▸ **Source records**
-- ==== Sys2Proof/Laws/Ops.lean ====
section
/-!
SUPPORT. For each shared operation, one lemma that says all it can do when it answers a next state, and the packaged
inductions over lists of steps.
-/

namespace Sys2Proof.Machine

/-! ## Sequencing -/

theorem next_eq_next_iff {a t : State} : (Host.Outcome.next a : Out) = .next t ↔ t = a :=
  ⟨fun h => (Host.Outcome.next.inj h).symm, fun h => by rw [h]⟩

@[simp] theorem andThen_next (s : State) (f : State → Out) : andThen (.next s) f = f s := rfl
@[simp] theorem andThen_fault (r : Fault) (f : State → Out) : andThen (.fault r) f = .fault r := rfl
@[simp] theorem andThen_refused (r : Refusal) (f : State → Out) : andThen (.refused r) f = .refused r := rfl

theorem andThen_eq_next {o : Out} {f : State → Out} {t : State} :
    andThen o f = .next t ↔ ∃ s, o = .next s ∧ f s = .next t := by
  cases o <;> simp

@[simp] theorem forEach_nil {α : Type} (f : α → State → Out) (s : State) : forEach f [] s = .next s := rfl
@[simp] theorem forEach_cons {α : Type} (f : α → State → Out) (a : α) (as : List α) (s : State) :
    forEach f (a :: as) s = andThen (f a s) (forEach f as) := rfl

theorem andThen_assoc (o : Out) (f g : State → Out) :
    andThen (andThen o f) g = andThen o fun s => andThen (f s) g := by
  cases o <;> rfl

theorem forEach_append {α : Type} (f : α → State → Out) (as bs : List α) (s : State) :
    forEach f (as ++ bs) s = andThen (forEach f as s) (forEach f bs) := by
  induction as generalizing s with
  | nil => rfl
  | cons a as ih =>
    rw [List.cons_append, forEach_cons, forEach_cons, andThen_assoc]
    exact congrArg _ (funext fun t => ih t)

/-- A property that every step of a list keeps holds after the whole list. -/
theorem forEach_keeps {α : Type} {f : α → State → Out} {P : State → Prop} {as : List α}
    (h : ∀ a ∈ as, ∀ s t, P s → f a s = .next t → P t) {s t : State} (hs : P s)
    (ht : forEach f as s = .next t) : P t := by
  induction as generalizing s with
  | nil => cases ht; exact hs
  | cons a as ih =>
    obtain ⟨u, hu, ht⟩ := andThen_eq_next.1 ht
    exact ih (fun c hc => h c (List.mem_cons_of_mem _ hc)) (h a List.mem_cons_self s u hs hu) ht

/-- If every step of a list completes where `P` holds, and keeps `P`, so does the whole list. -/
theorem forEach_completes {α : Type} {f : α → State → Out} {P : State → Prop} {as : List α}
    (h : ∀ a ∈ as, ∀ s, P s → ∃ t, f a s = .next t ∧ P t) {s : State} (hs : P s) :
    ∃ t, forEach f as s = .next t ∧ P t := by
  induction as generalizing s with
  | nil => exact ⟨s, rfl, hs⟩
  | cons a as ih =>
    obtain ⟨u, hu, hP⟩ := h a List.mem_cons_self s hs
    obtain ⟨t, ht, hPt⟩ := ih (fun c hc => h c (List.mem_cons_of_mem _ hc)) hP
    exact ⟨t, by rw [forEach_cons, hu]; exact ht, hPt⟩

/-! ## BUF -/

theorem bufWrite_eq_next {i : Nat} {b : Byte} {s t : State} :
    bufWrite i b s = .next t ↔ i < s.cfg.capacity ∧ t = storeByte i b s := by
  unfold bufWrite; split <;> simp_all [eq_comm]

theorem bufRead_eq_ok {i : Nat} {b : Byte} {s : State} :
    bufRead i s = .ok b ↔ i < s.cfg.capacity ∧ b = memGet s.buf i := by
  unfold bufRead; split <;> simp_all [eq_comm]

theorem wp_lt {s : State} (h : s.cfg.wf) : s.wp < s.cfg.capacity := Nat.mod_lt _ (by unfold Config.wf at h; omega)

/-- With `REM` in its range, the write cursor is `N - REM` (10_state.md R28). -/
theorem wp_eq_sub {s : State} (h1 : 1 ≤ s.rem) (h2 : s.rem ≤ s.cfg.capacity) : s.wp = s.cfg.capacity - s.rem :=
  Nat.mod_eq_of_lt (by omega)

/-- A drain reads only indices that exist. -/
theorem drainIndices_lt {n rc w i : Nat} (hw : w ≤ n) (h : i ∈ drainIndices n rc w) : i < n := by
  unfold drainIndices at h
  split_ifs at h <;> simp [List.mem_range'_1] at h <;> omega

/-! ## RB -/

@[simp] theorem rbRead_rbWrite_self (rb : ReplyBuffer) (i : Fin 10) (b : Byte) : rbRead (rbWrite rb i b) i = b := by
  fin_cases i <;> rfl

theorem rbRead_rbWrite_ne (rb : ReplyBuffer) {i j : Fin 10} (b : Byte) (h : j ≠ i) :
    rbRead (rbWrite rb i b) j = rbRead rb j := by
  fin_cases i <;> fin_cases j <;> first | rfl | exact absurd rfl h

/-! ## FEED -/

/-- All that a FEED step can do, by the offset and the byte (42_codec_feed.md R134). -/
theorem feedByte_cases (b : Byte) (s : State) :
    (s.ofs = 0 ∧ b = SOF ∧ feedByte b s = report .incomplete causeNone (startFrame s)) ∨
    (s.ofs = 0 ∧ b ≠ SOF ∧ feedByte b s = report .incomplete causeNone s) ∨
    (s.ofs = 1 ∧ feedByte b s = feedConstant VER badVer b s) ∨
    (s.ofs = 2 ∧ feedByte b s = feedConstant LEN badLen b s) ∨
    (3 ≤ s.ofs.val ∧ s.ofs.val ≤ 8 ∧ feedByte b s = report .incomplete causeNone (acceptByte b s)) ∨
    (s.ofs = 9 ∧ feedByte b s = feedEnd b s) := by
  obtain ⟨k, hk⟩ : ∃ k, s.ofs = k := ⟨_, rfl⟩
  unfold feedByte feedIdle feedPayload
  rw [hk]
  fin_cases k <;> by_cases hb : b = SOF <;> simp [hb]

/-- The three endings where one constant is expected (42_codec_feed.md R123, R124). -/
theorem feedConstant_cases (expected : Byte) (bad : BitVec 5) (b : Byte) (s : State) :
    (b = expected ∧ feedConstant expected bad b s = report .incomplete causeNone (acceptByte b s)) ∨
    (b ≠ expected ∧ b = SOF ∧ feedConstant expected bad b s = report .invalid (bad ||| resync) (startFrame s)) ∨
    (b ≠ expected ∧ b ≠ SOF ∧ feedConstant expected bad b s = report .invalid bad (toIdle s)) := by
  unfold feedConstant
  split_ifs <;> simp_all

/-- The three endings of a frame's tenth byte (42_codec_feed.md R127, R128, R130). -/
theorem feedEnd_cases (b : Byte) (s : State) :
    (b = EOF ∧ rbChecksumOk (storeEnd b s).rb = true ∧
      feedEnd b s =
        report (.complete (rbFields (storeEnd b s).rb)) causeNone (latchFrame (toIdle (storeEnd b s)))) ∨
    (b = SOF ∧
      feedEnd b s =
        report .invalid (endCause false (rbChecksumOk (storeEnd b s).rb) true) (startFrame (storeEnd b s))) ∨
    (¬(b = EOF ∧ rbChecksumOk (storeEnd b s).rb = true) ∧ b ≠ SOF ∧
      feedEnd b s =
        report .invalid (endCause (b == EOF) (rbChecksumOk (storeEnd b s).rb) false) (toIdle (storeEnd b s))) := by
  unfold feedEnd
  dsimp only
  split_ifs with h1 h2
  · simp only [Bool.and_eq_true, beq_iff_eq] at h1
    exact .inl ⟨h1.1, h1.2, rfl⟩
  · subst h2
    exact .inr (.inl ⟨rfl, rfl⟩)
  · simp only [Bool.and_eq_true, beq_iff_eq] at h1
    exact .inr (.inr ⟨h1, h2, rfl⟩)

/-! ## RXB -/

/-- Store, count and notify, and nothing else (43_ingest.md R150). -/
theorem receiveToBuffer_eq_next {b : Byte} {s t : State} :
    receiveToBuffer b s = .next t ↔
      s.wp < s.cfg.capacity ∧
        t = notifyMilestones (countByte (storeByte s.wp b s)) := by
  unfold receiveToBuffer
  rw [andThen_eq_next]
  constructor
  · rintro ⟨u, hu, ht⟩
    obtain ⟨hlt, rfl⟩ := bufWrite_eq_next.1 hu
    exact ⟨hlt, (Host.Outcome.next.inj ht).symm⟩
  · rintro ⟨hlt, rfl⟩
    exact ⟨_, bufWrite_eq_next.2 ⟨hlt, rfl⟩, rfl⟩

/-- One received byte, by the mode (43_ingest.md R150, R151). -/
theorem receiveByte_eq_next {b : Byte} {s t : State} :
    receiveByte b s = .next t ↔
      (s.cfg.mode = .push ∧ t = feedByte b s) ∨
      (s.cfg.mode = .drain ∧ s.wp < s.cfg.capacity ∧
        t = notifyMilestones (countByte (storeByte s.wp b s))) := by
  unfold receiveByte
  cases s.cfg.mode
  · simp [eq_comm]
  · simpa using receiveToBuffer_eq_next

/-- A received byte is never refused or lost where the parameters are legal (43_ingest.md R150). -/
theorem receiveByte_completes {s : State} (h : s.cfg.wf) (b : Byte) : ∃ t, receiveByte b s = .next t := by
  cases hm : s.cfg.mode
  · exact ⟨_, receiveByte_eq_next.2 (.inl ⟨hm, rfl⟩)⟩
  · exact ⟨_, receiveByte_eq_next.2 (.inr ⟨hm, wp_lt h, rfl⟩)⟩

▸ **TASK BRIEF**
Look above for the line holding "rintro ⟨hlt, rfl⟩" and the line holding "simpa using receiveToBuffer_eq_next", then output exactly those two lines and every line between them, nothing more.

▸ **EXERCISE RESULT**
  · rintro ⟨hlt, rfl⟩
    exact ⟨_, bufWrite_eq_next.2 ⟨hlt, rfl⟩, rfl⟩

/-- One received byte, by the mode (43_ingest.md R150, R151). -/
theorem receiveByte_eq_next {b : Byte} {s t : State} :
    receiveByte b s = .next t ↔
      (s.cfg.mode = .push ∧ t = feedByte b s) ∨
      (s.cfg.mode = .drain ∧ s.wp < s.cfg.capacity ∧
        t = notifyMilestones (countByte (storeByte s.wp b s))) := by
  unfold receiveByte
  cases s.cfg.mode
  · simp [eq_comm]
  · simpa using receiveToBuffer_eq_next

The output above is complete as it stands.